Although I couldn’t tell you much about the WNBA, I know Sheryl Swoopes’ story. She’s one of the greatest female basketball players the world has ever seen. Along with Lisa Leslie, she was one of the pioneers for young women who want to play the game of basketball. She was an inspiration to star players like Maya Moore.
She played her college basketball at Texas Tech and won the Naismith College Player of the Year Award in 1993. She was a star in college, and her success carried over into the WNBA with the Houston Comets.
Swoopes would play 11 years with the Comets, and she would average at least 15 points per game seven times. With Houston, she would be named to six All-Star games and would win four straight WNBA titles from 1997-2000. Swoopes would also win two scoring titles, three MVP’s (2000,2002,2005) and three Defensive Players of the Year (2000,2002,2003.
Sheryl Swoopes will go down in history as one of the best women to ever play the game. She was the first women’s basketball player to be endorsed to Nike. Swoopes excelled at the world level, winning three Olympic gold medals. On and off the court, Swoopes was in inspiration to all.
Michigan State head coach Tom Izzo has been one of the best coaches around for quite some time. He’s still patrolling the sidelines to the Spartans, who at the moment, are the number one team in America and are undefeated.
Since he was named head coach of the university, Izzo’s squad has won one national championship(2000), made it to the 2009 national championship game, has gone to seven Final Fours, nine Elite Eights, and 13 Sweet Sixteens. He’s won seven Big Ten regular season championships and four Big Ten tournament championships. And even more impressive, MSU has made 18 consecutive NCAA Tournaments.
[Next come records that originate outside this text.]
/-- An ST 2110-30 or AES67 packet of a receive stream: its leg, RTP sequence number and timestamp,
and payload (R285). -/
structure AudioPacket where
  leg : Nat
  seq : Nat
  ts : Nat
  payload : List Byte
  deriving DecidableEq, Repr

/-- An audio PES of a transport stream: its source and PID, its PTS, the arrival of its first packet, its channel
count, whether it is SMPTE 302M at 48 kHz and 24 bits, and its samples, interleaved (R286). -/
structure AudioPes where
  source : Nat
  pid : Nat
  pts : Nat
  arrival : Nat
  channels : Nat
  is302m : Bool
  samples : List Nat
  deriving DecidableEq, Repr

/-- A fabric request (R324, R325): requester class and instance of Table 15.1, the mode of a curator core
(0 U, 1 S, 3 M), 0 read, 1 write or 2 execute, its address, its length of 1 to 256 bytes, and the bytes
of a write. -/
structure Access where
  cls : Nat
  inst : Nat
  mode : Nat
  op : Nat
  addr : Nat
  len : Nat
  data : List Byte
  deriving DecidableEq, Repr

/-- What the HBM controllers meet while they serve an access: for each word that it reads, 0 good, 1
corrected or 2 uncorrectable (R311, R312); and for each 256-byte block, the activates of its row
(R317). -/
structure MemObs where
  errs : List Nat
  acts : List Nat
  deriving DecidableEq, Repr

/-- A region as a compare record names it (R359). `incomplete`: its graphics slot copy was incomplete at
selection. -/
structure CmpRegion where
  layer : Nat
  source : Nat
  seq : Nat
  crc : Nat
  state : Nat
  conds : Nat
  incomplete : Bool
  capture : Nat
  deriving DecidableEq, Repr

/-- A compare record (R359): of an output's ledger entry, of a picture record (flag bits 5 and 6 of
Table 9.5), or of a published source frame. -/
inductive CompareRec where
  | output (o k tick batch : Nat) (underrun : Bool) (regions : List CmpRegion)
      (crc marking read : Nat)
  | picture (c count inCrc outCrc : Nat) (late imported : Bool)
  | source (n seq : Nat) (complete : Bool) (crc : Nat)
  deriving DecidableEq, Repr

/-- An object and the bytes written to it. -/
structure Wr where
  idx : Nat
  sub : Nat
  data : List Byte
  deriving DecidableEq, Repr

/-- A batch as the partner sends it: its number, session, reference wing, tick and records (R44, R90). -/
structure MirrorBatch where
  num : Nat
  sess : Nat
  wing : Nat
  tick : Nat
  recs : List Wr
  deriving DecidableEq, Repr

/-- What the active sends at T+0 of N − 2 ms (R354): the swap tick, its latest applied batch number, and
the numbers of the batches pending on it. -/
structure SwapState where
  tick : Nat
  applied : Nat
  pending : List Nat
  deriving DecidableEq, Repr

/-- What is answered to it: a confirmation, a decline, or the active's cancellation, with the reason of
SWAP_FAILED (R354). -/
inductive SwapAnswer where
  | confirm
  | decline (reason : Nat)
  | cancel (tick reason : Nat)
  deriving DecidableEq, Repr

/-- A graphics slot's content, copied from the active (Table 16.6). -/
structure SlotCopy where
  layer : Nat
  slot : Nat
  state : Nat
  data : List Byte
  deriving DecidableEq, Repr

/-- What a resynchronisation phase has brought when it ends (Table 16.6): in phase 1 the active's applied
objects, pending batches and slots, its latest applied batch number and its signed-off W0 tick; in
phase 2 the sources of which the active has no published frame. -/
inductive ResyncObs where
  | configuration (objs : List Wr) (pending : List MirrorBatch) (slots : List SlotCopy) (applied : Nat)
  | sources (without : List Nat)
  | encoders
  | outputs
  deriving DecidableEq, Repr

/-- A receive lane under the alignment search (R373): the 2,048 raw bits of one cycle of its counter, the
bit at position 0 most significant; whether the next 4 alignment words stand at bit 0; and its arrival
in bits after the earliest lane's. -/
structure LaneObs where
  raw : Nat
  verify : Bool
  skew : Nat
  deriving DecidableEq, Repr

/-- What the payload of a ring frame says, where no command of its own brings it (Table 17.3): the
partner's readiness, timed operations, the request for a resynchronisation, maintenance. The parts of a
shared source frame (class 5) act by the payload itself. -/
inductive RingMsg where
  | other
  | readiness (pair serial : Nat) (takesPart : Bool)
  | slotTable (ring : Nat) (table : List Byte) (tick : Nat)
  | shared (entries : List Byte) (tick : Nat)
  | snapshot (time : Nat)
  | resync
  | maintenance (version delay : Nat) (order : List Nat)
  deriving DecidableEq, Repr

/-- A received ring frame: the fields of Table 17.2, whether its two checks pass, by how many ns it begins
off its expected time, whether a change of lane count cut it (R377, R380), and its payload, of the length in
its header. -/
structure RingFrame where
  cls : Nat
  sender : Nat
  hops : Nat
  version : Nat
  tick : Nat
  slot : Nat
  flow : Nat
  seq : Nat
  flags : Nat
  receiver : Nat
  checksOk : Bool
  off : Int
  cut : Bool
  msg : RingMsg
  payload : List Byte
  deriving DecidableEq, Repr

/-- The two runs of a calibration instance (R416). -/
structure CalRun where
  item : Nat
  inst : Nat
  run1 : List Int
  run2 : List Int
  deriving DecidableEq, Repr

/-- What a wake step finds: the retention banks whose check fails (8 the core bank), and the
pseudo-channels that fail their tap check with whether their retraining succeeds (R322, R434). -/
structure WakeObs where
  lost : List Nat
  taps : List (Nat × Bool)
  deriving DecidableEq, Repr

/-- What a boot step finds (Table 21.5): the flash record copies that fail their check word, the
pseudo-channels that fail training, and the runs of start-up calibration. -/
structure BootObs where
  badCopies : List Nat
  failedPcs : List Nat
  runs : List CalRun
  deriving DecidableEq, Repr

/-- An instruction of the TAP (R456, R457). -/
inductive JtagIr where
  | bypass | idcode | sample | extest | challenge | token | driving
  deriving DecidableEq, Repr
Izzo’s best teams may be ahead of him. As mentioned, his team is undefeated this year and next year, his recruiting class currently ranks third, according to ESPN. Izzo gets the best out of his players, as they always seem to fly under the recruiting radar. His best coaching job might have been last year, where his team went to the Final Four, despite not having a star on the roster and being a seven seed.
In his career as the Spartans head coach, he’s sent 19 players to the NBA. Names including; Morris Peterson, Jason Richardson, Zach Randolph, and Draymond Green.
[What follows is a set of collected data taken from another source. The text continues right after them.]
-- ==== Sys2Proof/Machine/Mem.lean ====
section
/-! DEFINITION. HBM bytes by physical address (Table 1.6, R304 maps them to pseudo-channels). One
canonical form: addresses strictly rising, no entry equal to what an unlisted address reads as. -/
namespace Sys2Proof.Machine

/-- The HBM's contents. -/
abbrev Mem := Tab Byte

/-- What an unlisted byte of the HBM reads as: 0 (DESIGN CHOICE, log entry 5; R322 calls the content
after a reset undefined). -/
def unlistedByte : Byte := 0

/-- One byte of the HBM. -/
def Mem.read (m : Mem) (a : Nat) : Byte := Tab.getD m a unlistedByte

/-- Writes one byte of the HBM. -/
def Mem.write (m : Mem) (a : Nat) (b : Byte) : Mem := Tab.setD m a b unlistedByte

/-- The HBM's canonical form. -/
def Mem.wf (m : Mem) : Bool := Tab.wf (fun _ => unlistedByte) m

/-- `n` bytes from an address. -/
def Mem.readBytes (m : Mem) (a n : Nat) : List Byte := (List.range n).map fun j => m.read (a + j)

/-- Writes bytes from an address upwards. -/
def Mem.writeBytes : Mem → Nat → List Byte → Mem
  | m, _, [] => m
  | m, a, b :: bs => Mem.writeBytes (m.write a b) (a + 1) bs

/-- Clears `n` bytes from an address to 0. -/
def Mem.clear (m : Mem) (a n : Nat) : Mem := m.filter fun e => !(decide (a ≤ e.1) && decide (e.1 < a + n))

/-- The HBM answers: in Run, and in a boot once it is trained (R448). -/
def Dev.memUp (d : Dev) : Bool :=
  d.pwr.state == 0 || (d.pwr.state == 4 && decide (4 ≤ d.pwr.bootStep) && decide (d.pwr.bootStep < 10))

/-- A command that reads or writes the HBM. -/
def onDevMem (t : Nat) (f : Mem → Dev → Dev × Mem) (s : State) :
    Host.Outcome State Fault Refusal :=
  let d := { s.dev with now := t, outbox := [] }
  let r := if d.memUp then f s.mem d else (d, s.mem)
  .next { s with dev := r.1, mem := r.2 }

/-- A command object whose effect reads the HBM. -/
def onCommandMem (t : Nat) (by_ : Requester) (f : Mem → Dev → Res) (s : State) :
    Host.Outcome State Fault Refusal :=
  onCommand t by_ (f s.mem) s

end Sys2Proof.Machine
end

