/-- Objects that a composition reads, by index (Table 7.6): its output, canvas, the canvas's layers with what they show
and are drawn with, and its job list with what its descriptors name; the policies of all entries of its regions. -/
def Dev.objsRead (d : Dev) (o : Nat) (ds : List Desc) (rs : List Region) (encTable : Nat) : List Nat :=
  let canvas := match d.canvasOf o with
    | some (c, _) => (0x3480 + c) ::
        ((List.range 512).filter fun l => d.rdb (layIdx l) 1 && d.rd (layIdx l) 4 == c).flatMap d.layerReads
    | none => []
  let job := match d.outputJob o with
    | some j => [0x4000 + j]
    | none => []
  [outIdx o, 0x4800 + encTable % 64, 0x34F0, 0x34F1, 0x34F2, 0x34F3, 0x34F4] ++ canvas ++ job ++
    (rs.flatMap fun r => (0x34C0 + r.policy) :: r.recs.map fun e => 0x34C0 + e.policy) ++
    ds.flatMap fun e =>
      let w := e.w.getD 0 0
      if e.op = 1 then
        if w / 2 ^ 30 = 0 then [srcIdx (w % 256)] else if w / 2 ^ 30 = 1 then d.layerReads (w % 512) else []
      else if e.op = 2 then
        (if 4 ≤ w % 16 then [0x4840 + w % 8 - 4] else []) ++ (if 4 ≤ w / 16 % 16 then [0x4840 + w / 16 % 8 - 4] else [])
      else if e.op = 4 then [0x4800 + w % 64]
      else []

/-- The Batch field of a composition's ledger entry: the highest number of a batch applied to an object that
it reads (Table 7.6). -/
def Dev.compBatch (d : Dev) (is : List Nat) : Nat := is.foldl (fun m i => max m (Tab.getD d.batchOf i 0)) 0

/-- The colour tables that a list and its target's encoding name, as they stand (R36). -/
def Dev.lutsNow (d : Dev) (ds : List Desc) (enc : Nat) : Tab (List Byte) :=
  (((ds.filter fun (e : Desc) => e.op == 4).map fun (e : Desc) => e.word 1 % 64) ++ [enc % 64]).foldl
    (fun m t => Tab.insert m t (d.rdd (0x4800 + t) 1)) []

/-- The custom filter sets that a list names, as they stand (R36). -/
def Dev.filtersNow (d : Dev) (ds : List Desc) : Tab (List Byte) :=
  (((ds.filter fun e => e.op == 2).flatMap fun (e : Desc) => [e.word 1 % 16, e.word 1 / 16 % 16]).filter (4 ≤ ·)).foldl
    (fun m t => Tab.insert m t (d.rdd (0x4840 + (t - 4)) 1)) []

/-- The marks that a marking list written now carries, with a placement (R183). -/
def Dev.marksNow (d : Dev) (place : Nat) : MarkSet :=
  { colours := (List.range 17).map fun s => d.rd 0x34F2 (s + 1)
    legends := if d.rd 0x34F5 2 = 1 then d.rdd 0x34F5 1 else [], place := place }

/-- An enabled encoder channel takes an output as its input: as kind 0, or as a head of the canvas that its rectangle
covers (R155, Table 9.1). -/
def Dev.encTakesOutput (d : Dev) (o : Nat) : Bool :=
  (List.range 16).any fun c =>
    let i := 0x3500 + c
    d.rdb i 1 &&
      ((d.rd i 6 == 0 && d.rd i 7 == o) ||
        (d.rd i 6 == 1 && (d.heads (d.rd i 7)).any fun h =>
          h.1 == o && decide (h.2.1 < d.rd i 8 + d.rd i 0x0A) && decide (d.rd i 8 < h.2.1 + (d.outSize o).1) &&
            decide (h.2.2 < d.rd i 9 + d.rd i 0x0B) && decide (d.rd i 9 < h.2.2 + (d.outSize o).2)))

/-- Frame buffers of an output (R155). -/
def Dev.bufCount (d : Dev) (o : Nat) : Nat := (if d.racing o then 1 else 2) + (d.encTakesOutput o).toNat

/-- The frame buffer that scan-out reads: that of the raster frame until its last active line has passed. -/
def Dev.scanBuf (d : Dev) (o : Nat) : Option Nat :=
  (d.out o).raster.bind fun r => r.comp.bind fun c =>
    let last := r.tm.elim 0 fun tm => lineNs tm r.code (r.offset + tm.top + tm.va)
    if d.now < r.base + last then some c.buf else none

/-- The frame buffer that a selected composition writes: in Racing mode the one that is scanned out; else one that is
neither scanned out nor on loan, and if it can one that no frame still to be shown lies in (R155, log entry 143). -/
def Dev.chooseBuf (d : Dev) (o : Nat) : Nat :=
  let x := d.out o
  if d.racing o then x.shown.elim 0 (·.buf)
  else
    let free := (List.range (d.bufCount o)).filter fun b => d.scanBuf o != some b && !x.lent.any fun e => e.2 == b
    ((free.find? fun b => !x.ready.any fun c => c.buf == b).orElse fun _ => free.head?).getD 0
Izzo is the king of player development and getting the best out of literally everyone on the roster. He doesn’t get many one-and-done freshman like a John Calipari or Mike Krzyzewski, but that doesn’t make him any less of a coach. Izzo may not get in this year, or even next year, but make to qualms about it, his time will definitely come to be enshrined into the Hall of Fame.
These players and coaches have done great things for the game of basketball. Whether its offering inspiration or just an opportunity to play, they have touched the lives of many people. But on the court and the sidelines they are great. Each has dominated the game and made the players around them better. Allen Iverson, Shaquille O’Neal, Sheryl Swoopes and Tom Izzo are all Hall of Famers and I believe they will all get into the Hall in 2016.